Anything too small to see with the naked eye or related. This can be bacteria, atoms, skin cells, etc. I'll also expand it to the tools used to manipulate or view this tiny world like microscopes, or petri dishes.

TIME LIMIT: You must complete all geometrical/mesh construction in 120 minutes! We're on the honor system here people.

PRIZE: Winner gets to set the terms of the NEXT Speed Modeling Challenge!

JUDGE: I am the judge.

Bonus points for scientific accuracy and animation.

01-24-2016, 03:53 PM
It's a feather! Total time (Modeling, Scene setup, Rendering): 1:53


Here's the reference:



01-24-2016, 04:10 PM
Very nice!

01-25-2016, 09:51 AM
That looks awesome, MonroePoteet. Took me a second to realize your render wasn't a reference image.

01-25-2016, 05:19 PM
Thanks! I think a lot of it is the scene setup to simulate the Scanning Electron Microscope (SEM). I've attached a really basic "Pollen" scene with approximately the setup I used to help other folks "fake it" like I did. The basics are nodes in the Surface editor using the Occlusion node for Diffuse and the Incidence Angle on a Gradient on Luminosity to highlight the edges. There's a Bump node in there to give the Pollen some texture. It takes some tinkering depending on the model, specifically the Gradient on the Incidence angle. Note that it's the Alpha channel on that Gradient.
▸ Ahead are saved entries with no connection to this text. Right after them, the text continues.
/-- The block with bytes [o, o + n) set to value `v`. -/
def OutBlk.put (b : OutBlk) (o n v : Nat) (psn : Bool) (pair : Pair) : OutBlk :=
  { b with
    mask := b.mask ||| BitVec.ofNat 64 ((2 ^ n - 1) * 2 ^ o), data := setFld b.data (8 * (o + n) - 1) (8 * o) v,
    psn := setFld b.psn (2 * (o + n) - 1) (2 * o) (if psn then 4 ^ n - 1 else 0), pair := pair }

/-- The block with one nibble set; `old` is the byte in memory, and `lost` says that its word is poison or fails its check: a
nibble kept from it stays poison (R42, R235). -/
def OutBlk.putNib (b : OutBlk) (o nib v old : Nat) (lost psn : Bool) (pair : Pair) : OutBlk :=
  let here := b.mask.getLsbD o
  let cur := if here then fld b.data (8 * o + 7) (8 * o) else old
  let new := if nib = 0 then cur / 16 * 16 + v % 16 else v % 16 * 16 + cur % 16
  let q := if here then fld b.psn (2 * o + 1) (2 * o) else if lost then 3 else 0
  let q' := q &&& (if nib = 0 then 2 else 1) ||| (if psn then 2 ^ nib else 0)
  { b with
    mask := setBit b.mask o true, data := setFld b.data (8 * o + 7) (8 * o) new, psn := setFld b.psn (2 * o + 1) (2 * o) q',
    pair := pair }

def findOut (l : List OutBlk) (loc : Loc) : OutBlk :=
  (l.find? fun b => b.loc.key == loc.key).getD { loc := loc, mask := 0, data := 0, psn := 0, pair := rawPair }

def putOut (l : List OutBlk) (b : OutBlk) : List OutBlk :=
  if l.any fun c => c.loc.key == b.loc.key then lmod l (fun c => c.loc.key == b.loc.key) fun _ => b else l ++ [b]

/-- Land a pattern at a spot. -/
def landAt (s : State) (g : Agent) (d : Shape) (out : List OutBlk) (e : Drop) (pat scale : Nat) : List OutBlk :=
  let pair := outPair d scale
  if d.fmt = 8 then
    match e.spot with
    | (l, _) :: _ =>
      let b := rereadBlk s g l
      let w := b.word (l.off / 4)
      let old := (b.data.extractLsb' (8 * l.off) 8).toNat
      putOut out ((findOut out l).putNib l.off e.nib pat old (bad w || !sound w) e.item.psn pair)
    | [] => out
  else (e.spot.foldl (fun (a : List OutBlk × Nat) x =>
      (putOut a.1 ((findOut a.1 x.1).put x.1.off x.2 (a.2 % 2 ^ (8 * x.2)) e.item.psn pair), a.2 / 2 ^ (8 * x.2))) (out, pat)).1

/-- Does an element land under an adaptive scale (R273)? -/
def EngOp.adapts (o : EngOp) (d : Shape) (host : Bool) : Bool := o.ascl && d.side && asclFmt d.fmt && !host

/-- The scale of a block under ASCL, from the values landed there before and those of this firing (R273). -/
def EngOp.blockScale (o : EngOp) (d : Shape) (drops : List Drop) (key : Nat) : Nat :=
  asclScale d.fmt ((o.vals.filter fun y => y.blk == key).map (·.x) ++ (drops.filter fun y => y.key == key).map (·.x))

/-- The pattern of a value under scale `sc` (R273). -/
def EngOp.adapted (o : EngOp) (d : Shape) (sc : Nat) (x : FV) : Nat := landPat d.fmt o.rm.toNat o.sat false (x.scale (127 - sc))

/-- The pattern and the scale with which an element lands (R57, R272, R273). -/
def EngOp.landing (o : EngOp) (d : Shape) (drops : List Drop) (e : Drop) : Nat × Nat :=
  if o.adapts d e.host then
    let sc := o.blockScale d drops e.key
    (o.adapted d sc e.x, sc)
  else if o.isFill then (e.item.pat, 127)
  else if e.move then (e.item.pat, e.item.scale)
  else (landPat d.fmt o.rm.toNat o.sat e.item.int e.x, 127)

/-- The place of byte `off` of the block of a place. -/
def Loc.atByte : Loc → Nat → Loc
  | .ls o, off => .ls (o / 64 * 64 + off)
  | .dsc o, off => .dsc (o / 64 * 64 + off)
  | .mem va pa m, off => .mem (va / 64 * 64 + off) (pa / 64 * 64 + off) m

/-- The values of earlier firings in the blocks that this firing's elements land in: they land again where the block's scale
has changed (R273). -/
def EngOp.again (o : EngOp) (s : State) (g : Agent) (d : Shape) (drops : List Drop) : List OutBlk :=
  o.vals.foldl (fun out v =>
    match drops.find? fun e => e.key == v.blk && o.adapts d e.host with
    | none => out
    | some e =>
      let sc := o.blockScale d drops v.blk
      if sc = asclScale d.fmt ((o.vals.filter fun y => y.blk == v.blk).map (·.x)) then out
      else
        let spot : Spot := match e.spot with | (l, n) :: _ => [(l.atByte v.off, n)] | [] => []
        landAt s g d out { e with spot := spot, nib := v.nib, item := { e.item with psn := v.psn } } (o.adapted d sc v.x) sc) []

/-- The blocks that the elements of a firing make (R55, R272 to R274). -/
def EngOp.made (o : EngOp) (s : State) (g : Agent) (d : Shape) (drops : List Drop) : List OutBlk :=
  drops.foldl (fun out e =>
    let (pat, scale) := o.landing d drops e
    landAt s g d out e pat scale) (o.again s g d drops)

/-- What an operation remembers of the unbound blocks it has written: the values landed under an adaptive scale, and the
scales of the sources of the others (R272, R273). On a bound side every firing has its own slots. (DEDUCED; log 34) -/
def EngOp.remember (o : EngOp) (d : Shape) (scales : List (Nat × Nat)) (drops : List Drop) : EngOp :=
  if o.nf = 1 || o.ko.isSome then o
  else
    let new := drops.filterMap fun e => match e.spot with
      | (l, _) :: _ => if o.adapts d e.host then some { blk := e.key, off := l.off, nib := e.nib, psn := e.item.psn, x := e.x } else none
      | [] => none
    { o with scales := scales, vals := o.vals ++ new }

/-- Do the bits of an element move unchanged (R57, R272)? -/
def EngOp.moves (o : EngOp) (d : Shape) (host : Bool) (it : Item) : Bool :=
  !o.isFill && it.fmt == some d.fmt && (if host then it.scale == 127 else !o.ascl)

/-- Take note that blocks receive an element from a source of scale `sc`: none where one has another (R272). -/
def noteScale (sc : Nat) : List (Nat × Nat) → List Nat → Option (List (Nat × Nat))
  | seen, [] => some seen
  | seen, k :: ks =>
    match seen.find? fun y => y.1 == k with
    | some y => if y.2 = sc then noteScale sc seen ks else none
    | none => noteScale sc ((k, sc) :: seen) ks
Forgot to mention: the Surface is 50% Luminosity and 50% diffuse, with the nodal inputs on top of that. The SEM_Table surface has a similar setup with a tiny Turbulence to give it a brushed look.

The shadows on the Light are turned off, and it's 70% ambient with only 30% Light intensity. I also adjust the Light angle so it's oblique to the camera, or mostly. Radiosity turned on.

The lettering is teeny-tiny and parented to the Camera, with 100% luminosity and no Diffuse. I use a 1% size on the Text creation tool, and then position it a few centimeters in front of the Camera.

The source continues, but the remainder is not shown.